The direct generation of images in a divergent coordinate system may be important to some applications of MR imaging in MRI-radiotherapy hybrids. Specifically, in the circumstance where 2D images are being used for real-time therapy beam guidance, image generation in a divergent coordinate system that matches that of the treatment beam (which originates from a single source point) will reduce targeting errors and inadvertent dosing of critical structures. This work presents a theoretical hardware solution to a variety of MRI-radiotherapy implementations which involve the replacement or augmentation of conventional linear gradients. An experimental and simulated verification is presented.
The encoding gradients must clearly be altered in order to accommodate this new geometry. If the radiation source is fixed relative to the MR unit, only the two gradients perpendicular to the beam direction need be modified, as a divergent geometry can be generated with parallel slice boundaries as seen in Figure 1B. The in-plane gradients will have to modified to provide an increasing signal compression as one moves towards the beam source. This compression will correspond to an increasing in-plane gradient strength, allowing each "divergent" pixel to be encoded with the same gradient field (Figure 2). As opposed to the conventional in-plane gradients which can be described as
$$$G_{i}\left ( x,y,z \right ) \propto \hat{r}_{i} \cdot \left \langle x,y,z \right \rangle$$$,
the increasing gradient strength in the direction of the beam source can be described as
$$$G_{i}\left ( x,y,z \right )\propto \frac{SID}{SID+\hat{r}_{s}\cdot \left \langle x,y,z \right \rangle} \hat{r}_{i}\cdot \left \langle x,y,z \right \rangle$$$,
where $$$\hat{r}_{i}$$$ is a unit vector pointing in the direction of one of the in-plane gradients, and $$$\hat{r}_{s}$$$ is a unit vector pointing from the beam source toward isocentre. $$$SID$$$ represents the distance between the source and isocentre.

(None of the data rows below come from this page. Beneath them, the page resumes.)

theorem leaves_attention (hr : s.inReset = false) {stays : Bool}
    (ht : (s.setAttention stays).wakeEvent .wakeAttention = t) : Leaves (.attention stays) s t := by
  have carried : exec (.attention stays) s = .next ((s.setAttention stays).wakeEvent .wakeAttention).pump := by
    show execAttention stays s = _
    simp [execAttention, hr]
  rw [Leaves, carried, ht]
  rfl

theorem leaves_startByte (hr : s.inReset = false) (hq : s.host.receiving = false)
    (ht : ({ s with host := { s.host with receiving := true } } : State).wakeEvent .wakeHost = t) :
    Leaves .startByteReceived s t := by
  have carried : exec .startByteReceived s
      = .next (({ s with host := { s.host with receiving := true } } : State).wakeEvent .wakeHost).pump := by
    show execStartByteReceived s = _
    simp [execStartByteReceived, hr, hq]
  rw [Leaves, carried, ht]
  rfl

/-- R165, R174: the reply of an accepted STANDBY sent, and with it the stop made. -/
theorem leaves_stop {inputs : RestartInputs} {frame : Frame} (hr : s.inReset = false)
    (hsend : s.host.sending = some ⟨frame, .reply⟩) (hrestart : s.supply.restartRequested = none)
    (hstop : s.supply.stopPending = true)
    (ht : ({ s with host := { s.host with sending := none, outstanding := none } } : State).stop = t) :
    Leaves (.frameSent inputs) s t := by
  have carried : exec (.frameSent inputs) s
      = .next ({ s with host := { s.host with sending := none, outstanding := none } } : State).stop.pump := by
    show execFrameSent inputs s = _
    simp [execFrameSent, hr, hsend, State.replySent, hrestart, hstop]
  rw [Leaves, carried, ht]
  rfl

theorem wakeEvent_of_awake (hm : s.supply.mode ≠ .standby) (c : ModeCause) : s.wakeEvent c = s := if_pos hm

/-- R174: between an accepted STANDBY and its stop a wake event is held, the first of several. -/
theorem wakeEvent_of_stopPending (hm : s.supply.mode = .standby) (hs : s.supply.stopPending = true) (c : ModeCause) :
    s.wakeEvent c = { s with supply := { s.supply with heldWake := some (s.supply.heldWake.getD c) } } := by
  rw [State.wakeEvent, if_neg (not_not.2 hm), if_pos hs]

theorem supplyFell_of_standby (hm : s.supply.mode = .standby) : s.supplyFell = s.wakeEvent .wakeSupply := by
  rw [State.supplyFell, hm]

theorem supplyRose_of_standby (hm : s.supply.mode = .standby) : s.supplyRose = s.wakeEvent .wakeSupply := by
  rw [State.supplyRose, hm]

This solution will only function when the in-plane gradients are fixed relative to the beam-source. However, in some implementations of these MRI-radiotherapy hybrids, the source is made to rotate about a fixed MRI. In this circumstance there is no one gradient coil that can produce an in-plane BEV gradient for all source orientations. However, despite the fact that the ideal BEV gradient field does not vary linearly with distance to the source, a combination of a conventional linear gradient and a second-order field pattern can approximate the distribution well over small regions of space (Figure 3). The required second-order field pattern will be a product of the distance from isocentre in the direction of the in-plane gradient, and the distance from isocentre in the direction of the source, and its weighting determined numerically based on the slice thickness and position. Two such gradients would be required for any one orientation, with a combination of four providing a basis set for all source positions.
A series of 12-cm gelatin rods were arranged to converge upon an imaginary source 100-cm away as depicted in Figure 4. This phantom was then placed with the base of the untilted rod at isocentre and rotated about this point by an arbitrary 26 degrees. The phantom was imaged with a 12-cm slice using a centre-out radial sequence with a 150-μs TE, and 102 spokes. The sequence was then repeated 102 times with the 2nd-order shim gradients manually configured to create the ideal second-order field for one of the particular spokes. For this orientation the ZY, XZ, 2XY, and X2-Y2 gradients were used as the basis set, and at any one time the combination of shims created a second-order field of 5.263 mT/m2, accompanying the read-encoding gradient with strength of 4.639 mT/m. This manual process was required as shim gradients are not made capable of switching rapidly in conjunction with the linear encoding gradients.
A simulation of the same phantom was acquired using the same radial sequence and reconstructed the same way (filtered back-projection).